If the replication got stuck, the following services should be restarted on the involved systems:
service univention-directory-notifier restart
service univention-directory-listener restart
If check_univention_replication
returns the message CRITICAL: failed.ldif exists
, please follow
Step 2
Check for notifer service on UCS Master and Backup systems
If check_univention_replication
returns the message CRITICAL: no change of listener transaction
on the UCS Master, together with the error message nid=Error: [Errno 111] Connection refused
, then you may use the following command to check if the notifier service is running at all:
pgrep -f /usr/sbin/univention-directory-notifier
This command should return the process ID number. If it doesn’t, then you can check the status of the service by running the command
sv status univention-directory-notifier | sed -n 's/:.*//p'
Normally this should output run
. If the service has been stopped normally (for example temporarily during and update), the status will be down
. If the service was terminated for unknown reasons (e.g. due to a programm crash), the status will be finished
. If the service is not running, you can try to start it again by running the command
service univention-directory-notifer start
After this step, please continue the analysis by returning to Step 1. In case the service doesn’t resume normal operation, you may check the log file /var/log/univention/notifier.log
for recent ERROR messages before continuing with Step 3. In case you finally need to open a support ticket, the error messages may be helpful for analysis.
You should also check the state of the notifier service on UCS Backup servers. The notifier service should be running on each UCS Backup server to support failover for UCS Slave and Memberserver systems.

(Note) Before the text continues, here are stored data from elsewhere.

/-- The step of an agent is the meaning of the row of its name. -/
theorem runAgent_exec (a : Agent) (s : State) : ∃ i, runAgent a s = exec i s := by
  cases a with
  | meetEntryFree pack => exact ⟨.meetEntryFree pack, rfl⟩
  | partialGangTimer pack => exact ⟨.partialGangTimer pack, rfl⟩
  | heldSetExchange entry => exact ⟨.heldSetExchange entry, rfl⟩
  | splitPromotion entry => exact ⟨.splitPromotion entry, rfl⟩
  | barrierWake slice => exact ⟨.barrierWake slice, rfl⟩
  | groupPhaseComplete launch group => exact ⟨.groupPhaseComplete launch group, rfl⟩
  | awaitWake slice => exact ⟨.awaitWake slice, rfl⟩
  | awaitTimeout slice => exact ⟨.awaitTimeout slice, rfl⟩
  | loadDataReturn req => exact ⟨.loadDataReturn req, rfl⟩
  | homeRead req => exact ⟨.homeRead req, rfl⟩
  | homeWrite req => exact ⟨.homeWrite req, rfl⟩
  | storeAck req => exact ⟨.storeAck req, rfl⟩
  | parkedReplay req => exact ⟨.parkedReplay req, rfl⟩
  | migrationComplete asid va => exact ⟨.migrationComplete asid va, rfl⟩
  | pageMove asid va tier stack => exact ⟨.pageMove asid va tier stack, rfl⟩
  | wcBufferDrain core => exact ⟨.wcBufferDrain core, rfl⟩
  | l2Writeback line => exact ⟨.l2Writeback line, rfl⟩
  | clockTick core => exact ⟨.clockTick core, rfl⟩
  | sweepComplete die => exact ⟨.sweepComplete die, rfl⟩
  | fenceSpValidate gang => exact ⟨.fenceSpValidate gang, rfl⟩
  | persistAccept id => exact ⟨.persistAccept id, rfl⟩
  | epochClosedNotice slice epoch opq => exact ⟨.epochClosedNotice slice epoch opq, rfl⟩
  | opqDrain die => exact ⟨.opqDrain die, rfl⟩
  | leaseCopyEviction copy => exact ⟨.leaseCopyEviction copy, rfl⟩
  | tokenGrant die => exact ⟨.tokenGrant die, rfl⟩
  | mmaEngineStart quad => exact ⟨.mmaEngineStart quad, rfl⟩
  | mmaBlockEnd quad => exact ⟨.mmaBlockEnd quad, rfl⟩
  | mmaResume id => exact ⟨.mmaResume id, rfl⟩
  | mmaSuspend id => exact ⟨.mmaSuspend id, rfl⟩
  | copyQueueSpace slice => exact ⟨.copyQueueSpace slice, rfl⟩
  | chunkStart core queue => exact ⟨.chunkStart core queue, rfl⟩
  | copyQueueResume core queue => exact ⟨.copyQueueResume core queue, rfl⟩
  | chunkEnd core queue => exact ⟨.chunkEnd core queue, rfl⟩
  | copyComplete core queue => exact ⟨.copyComplete core queue, rfl⟩
  | refillAccept pack entry => exact ⟨.refillAccept pack entry, rfl⟩
  | remoteTimeout req => exact ⟨.remoteTimeout req, rfl⟩
  | messageArrive m => exact ⟨.messageArrive m, rfl⟩
  | remoteAccessArrive a => exact ⟨.remoteAccessArrive a, rfl⟩
  | bulkPacketArrive p => exact ⟨.bulkPacketArrive p, rfl⟩
  | nopPacket queue index => exact ⟨.nopPacket queue index, rfl⟩
  | launch queue index => exact ⟨.launch queue index, rfl⟩
  | graphSeal queue index => exact ⟨.graphSeal queue index, rfl⟩
  | graphLaunch queue index => exact ⟨.graphLaunch queue index, rfl⟩
  | wait queue index => exact ⟨.wait queue index, rfl⟩
  | signalWrite queue index => exact ⟨.signalWrite queue index, rfl⟩
  | signalAdd queue index => exact ⟨.signalAdd queue index, rfl⟩
  | barrier queue index => exact ⟨.barrier queue index, rfl⟩
  | mapRoot queue index => exact ⟨.mapRoot queue index, rfl⟩
  | mapSync queue index => exact ⟨.mapSync queue index, rfl⟩
  | dspalloc queue index => exact ⟨.dspalloc queue index, rfl⟩
  | dspfree queue index => exact ⟨.dspfree queue index, rfl⟩
  | migreg queue index => exact ⟨.migreg queue index, rfl⟩
  | mcgroup queue index => exact ⟨.mcgroup queue index, rfl⟩
  | mcfree queue index => exact ⟨.mcfree queue index, rfl⟩
  | unmap queue index => exact ⟨.unmap queue index, rfl⟩
  | bias queue index => exact ⟨.bias queue index, rfl⟩
  | cap queue index => exact ⟨.cap queue index, rfl⟩
  | step queue index => exact ⟨.step queue index, rfl⟩
  | snapregionAdd queue index => exact ⟨.snapregionAdd queue index, rfl⟩
  | snapregionRemove queue index => exact ⟨.snapregionRemove queue index, rfl⟩
  | rebuild queue index => exact ⟨.rebuild queue index, rfl⟩
  | persist queue index => exact ⟨.persist queue index, rfl⟩
  | attest queue index => exact ⟨.attest queue index, rfl⟩
  | sundeshThreadWake queue => exact ⟨.sundeshThreadWake queue, rfl⟩
  | waitTimeout queue => exact ⟨.waitTimeout queue, rfl⟩
  | queueRotation out into => exact ⟨.queueRotation out into, rfl⟩
  | packDispatch launch core => exact ⟨.packDispatch launch core, rfl⟩
  | binTimer bin => exact ⟨.binTimer bin, rfl⟩
  | spawnRoom slice => exact ⟨.spawnRoom slice, rfl⟩
  | drainPreemption launch => exact ⟨.drainPreemption launch, rfl⟩
  | hardPreemption launch => exact ⟨.hardPreemption launch, rfl⟩
  | packRestore pack core slot => exact ⟨.packRestore pack core slot, rfl⟩
  | launchComplete launch => exact ⟨.launchComplete launch, rfl⟩
  | settPageCopy asid va => exact ⟨.settPageCopy asid va, rfl⟩
  | snapshotComplete asid => exact ⟨.snapshotComplete asid, rfl⟩
  | parityFold asid desc => exact ⟨.parityFold asid desc, rfl⟩
  | rebuildDone asid => exact ⟨.rebuildDone asid, rfl⟩
  | fwact expected => exact ⟨.fwact expected, rfl⟩
  | heartbeatTimeout => exact ⟨.heartbeatTimeout, rfl⟩
  | keyrevoke slot => exact ⟨.keyrevoke slot, rfl⟩
  | poisonRecheck line => exact ⟨.poisonRecheck line, rfl⟩
  | hostMemWrite pa data => exact ⟨.hostMemWrite pa data, rfl⟩
  | cxlSnoopInvalidation hpa data => exact ⟨.cxlSnoopInvalidation hpa data, rfl⟩
  | bringupStage => exact ⟨.bringupStage, rfl⟩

Check for local listener on all UCS systems
If repeated runs of check_univention_replication
continue returning the message CRITICAL: no change of listener transaction id
and the lid (listener ID) doesn’t change during calls, then you should check if the listener service is running. This should be checked on every UCS server. It’s a Nagios check, so if you are running Nagios, you may use that to obtain a quick overview. If the service is not running on any system, you should connect to the system via SSH as root and use the following command to check if the listener service is running at all:
pgrep -f /usr/sbin/univention-directory-listener
This command should return the process ID number. If it doesn’t, then you can check the status of the service by running the command
sv status univention-directory-listener | sed -n 's/:.*//p'
Normally this should output run
. If the service has been stopped normally (for example temporarily during and update), the status will be down
. If the service was terminated for unknown reasons (e.g. due to a programm crash), the status will be finished
. If the service is not running, you can try to start it again by running the command
service univention-directory-listener start
After this step, please continue the analysis by returning to Step 1. In case the service doesn’t resume normal operation, you may check the log file /var/log/univention/listener.log
for recent ERROR messages. In case you finally need to open a support ticket, the error messages may be helpful for analysis.
Step 3
Check cn=tanslog database size on DC Master
If the notifier and listener services are running, you can continue by checking if the storage capacity of the cn=translog
backend database is exhausted. This check should be done on the UCS Master as well as on UCS Backup servers. This situation can only arise on servers with an amd64
processor architecture. On i386
servers, the cn=translog
backend database is stored in a Berkeley Database instead, which is only limited by the size of the underlying partition.
On amd64
servers you may use the following commands run as root to calculate the percentage of use of the translog database:
used_pages=$(mdb_stat -e /var/lib/univention-ldap/translog | sed -n 's/^ *Number of pages used: //p')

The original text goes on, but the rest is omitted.